Linear regression models were fitted to the graphs of each of the six relationships between volume increases displayed in Fig. 4. Interestingly, each news model had roughly 2 times the slope of its tweet model counterpart: 7.86–3.92, 6.04–3.06, and 2.73–1.33 for the 5-day, 15-day, and overall intervals, and, across each of the figures, smaller intervals almost always resulted in higher model slopes (5-day intervals around specific disasters models usually had the highest slopes, while the overall interval relationship trends had the lowest slopes across all analyses). In general, increases in natural disaster media volume overall and especially around specific major natural disasters, highly corresponded to increased climate change media volume, for both tweets and news, with clear positive linear relationships emerging between the two parameters.
5) Direct attribution of elevated climate change media to extreme weather
Seventy-eight percent of climate change tweet maxima (above 2 standard deviations from a month mean) corresponded to natural disasters news volume above the 50th percentile of natural disasters news volume (Fig. 5). Similarly, over 50% of climate change tweet volume maxima corresponded with Q4 natural disasters news volume, and 26% with 90th percentile or higher natural disaster news volume. The relationship between these two variables is strong, with a clear negative linear trend (correlation of −0.992 and R squared of 0.985), further supporting the notion that climate change discussion tends to spike around natural disasters (indicated by high news volume, which is a less noisy factor than tweet volume). The associated model can be used to extrapolate additional data points from the 50th to 90th percentile of natural disaster news volume alone.
4. Discussion
a. Long-term trends and patterns
Public association of climate change with extreme weather disasters, quantified through tweets and other media, effectively doubled between 2010 and 2020. According to a Ball State University poll of 300 individuals across 43 states, approximately 85% of Americans are to some degree fearful of extreme weather events (Ransford and Strategist 2014). Thus, given Americans’ higher propensity for extreme weather fear than climate change fear (85% vs 60%), public correlation between the two goes a long way toward improving environmental awareness and desire to act on climate change. Furthermore, public belief in climate change undoubtedly grew between 2010 and 2020, likely because of the success of increased environmental awareness messaging. This also contributed toward a developing U.S. political landscape surrounding the importance of environmental issues. For example, in 2020, 60% of Americans were shown to be seriously worried about climate change, while that same metric was only 32% in 2010 (Kohut et al. 2010; Poushter and Fagan 2020). As a result of this increase in concern, 65% of Americans now believe the government is doing too little to combat climate change—a direct and measurable shift in attitude (Tyson and Kennedy 2020).

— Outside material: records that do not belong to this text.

/-- RCLAIM by every live lane behind an older claim that cannot be granted, or with too small a pool: the claim waits behind the team's
older ones, and the lanes of ISSUE wait on the pool's phase. -/
def Sys2Proof.Says.ClaimWaits : Prop :=
  ∀ (s : State) (c : Ctx) (g : Group) (t : Team) (f : SForm), Issuing s c g t → Undisturbed s g → t.rollbacks = false → wholeIssue f c g →
    let n := fnField f 0 5
    g.vcount + 8 * n ≤ 256 →
    ((t.claims = [] ∧ t.pool < n) ∨ (t.claims ≠ [] ∧ claimBlocks s g.team t (t.claims.headD ⟨0, 0, 0#32⟩) = none ∧
      (t.claims.headD ⟨0, 0, 0#32⟩).gid ≠ c.gid)) →
    ∃ u t' g', exec (.rclaim f) s = .next u ∧ mget u.teams g.team = some t' ∧ mget u.groups c.gid = some g' ∧
      t'.claims = t.claims ++ [⟨c.gid, n, c.mask⟩] ∧ t'.pool = t.pool ∧ Reading.waitsAt c g g' c.mask (.pool t.poolPhase) ∧
      g'.vcount = g.vcount

/-- RGIVE and RCLAIM complete: registers move through the team's pool, and a claim that cannot be granted waits in its order. -/
def Obligations.RegistersMoveThroughThePool : Prop := Says.RegistersAreGiven ∧ Says.ClaimIsGranted ∧ Says.ClaimWaits

/-! ### The matrix engine -/

/-- MMA whose checks pass completes: its convergence register is OPEN, with the descriptor of the four uniform registers from A up, the
slots and flags of the word, nothing signed, and its phase kept; no register, tile or accumulator changes. -/
def Sys2Proof.Says.MatrixDeclares : Prop :=
  ∀ (s : State) (c : Ctx) (g : Group) (t : Team) (f : SForm), Issuing s c g t → Undisturbed s g → clOf g c f.pg f.pn ≠ 0#32 →
    let key := cvKey g.core t.world f.d.toNat
    let v := convAt s key
    f.d.toNat < cvCount s g.core t.world → f.c.toNat < g.vcount → f.b.toNat < 4 * g.agran →
    declareCause { s with cur := .idle } g t v (declared f g t v) = none →
    ∃ u g', exec (.mma f) s = .next u ∧ u.groups = mput s.groups c.gid g' ∧
      advanced c g g' ∧ plainLatches g g' ∧ g'.v = g.v ∧ g'.u = g.u ∧ g'.p = g.p ∧ g'.accs = g.accs ∧ g'.tiles = g.tiles ∧
      (∀ k, k ≠ key → convAt u k = convAt s k) ∧
      ∃ bend, convAt u key =
        { v with st := .opened, lead := g.num - (uRead g (uni f f.a)).toNat % 128, owner := t.slotNo, team := g.team, mset := uRead g (uni f f.a)
                 lmask := uRead g (uni f f.a + 1), shape := uRead g (uni f f.a + 2), boff := uRead g (uni f f.a + 3), areg := f.c.toNat
                 acc := f.b.toNat, slotA := fnField f 8 3, slotB := fnField f 5 3, za := fnBit f 4, ru := f.ru, signed := 0#256, bEnd := bend
                 mofn := 0, stale := [], stored := [], interval := t.interval }

/-- MSG by member lanes that have not signed completes: it signs for them, with the newest store that an MOFN of theirs covers; when every
member lane has signed the operation is ARMED, or BUSY at once. -/
def Sys2Proof.Says.MatrixSigns : Prop :=
  ∀ (s : State) (c : Ctx) (g : Group) (t : Team) (f : SForm) (m : Nat), Issuing s c g t → Undisturbed s g →
    let cl := clOf g c f.pg f.pn
    let key := cvKey g.core t.world f.d.toNat
    let v := convAt s key
    cl ≠ 0#32 → f.d.toNat < cvCount s g.core t.world → v.st = .opened → v.team = g.team → overBudget g t v = false →
    v.member g.num = some m → cl &&& ~~~v.lmask = 0#32 → cl &&& v.signedOf m = 0#32 →
    let v' := { v with signed := v.signed ||| (cl.setWidth 256 <<< (32 * m))
                       mofn := (lanesOf cl).foldl (fun n l => max n (g.lane l).mofn) v.mofn }
    let all := v.members.all (fun n => v'.signedOf (n - v.gbase) == v.lmask)
    ∃ u, exec (.msg f) s = .next u ∧ wordDone c g u ∧ (all = false → convAt u key = v') ∧
      (all = true → ((convAt u key).st = .armed ∨ (convAt u key).st = .busy) ∧ (convAt u key).signed = v'.signed) ∧
      (convAt u key).phase = v.phase

/-- MOFN completes: the stores to the slot so far are covered for what the lanes of CL sign later, and nothing else changes. -/
def Sys2Proof.Says.MatrixStoresAreCovered : Prop :=
  ∀ (s : State) (c : Ctx) (g : Group) (t : Team) (f : SForm), Issuing s c g t → Undisturbed s g →
    exec (.mofn f) s = .next (PlainWord s c g (fun g => g.onLanes (clOf g c f.pg f.pn) (fun x => { x with mofn := t.spClock })))

/-- MWT completes at once where the register is idle or another team's. -/
def Sys2Proof.Says.MatrixIsIdle : Prop :=
  ∀ (s : State) (c : Ctx) (g : Group) (t : Team) (f : SForm), Issuing s c g t → Undisturbed s g → clOf g c f.pg f.pn ≠ 0#32 →
    let key := cvKey g.core t.world f.d.toNat
    f.d.toNat < cvCount s g.core t.world → g.diverged key &&& clOf g c f.pg f.pn = 0#32 →
    (convAt s key).st = .idle ∨ (convAt s key).team ≠ g.team → exec (.mwt f) s = .next (PlainWord s c g id)

/-- MWT of an operation of its own team under way: the lanes of CL wait for the end of the register's phase. -/
def Sys2Proof.Says.MatrixIsWaitedFor : Prop :=
  ∀ (s : State) (c : Ctx) (g : Group) (t : Team) (f : SForm), Issuing s c g t → Undisturbed s g → clOf g c f.pg f.pn ≠ 0#32 →
    let key := cvKey g.core t.world f.d.toNat
    let v := convAt s key
    f.d.toNat < cvCount s g.core t.world → g.diverged key &&& clOf g c f.pg f.pn = 0#32 → v.st ≠ .idle → v.team = g.team →
    ∃ g', exec (.mwt f) s = .next (afterWord s c g') ∧ Reading.waitsAt c g g' (clOf g c f.pg f.pn) (.conv key v.phase false) ∧
      plainLatches g g' ∧ g'.v = g.v ∧ g'.accs = g.accs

In accordance with long-term growing public association trends, this study found strong evidence to suggest that individual extreme weather events often directly relate to sizable increases in climate change tweet and news volume, a trend exacerbated for disasters that sparked greater general media conversation, as would be expected. Thus, natural disasters, especially prominent ones, clearly encourage more climate change discussion. Similarly, around specific extreme weather events, the number of dual-category (climate change and natural disaster) tweets and news articles seems to increase more than general climate change media volume, corroborating the direct connection between these natural disasters and increased climate change discussion.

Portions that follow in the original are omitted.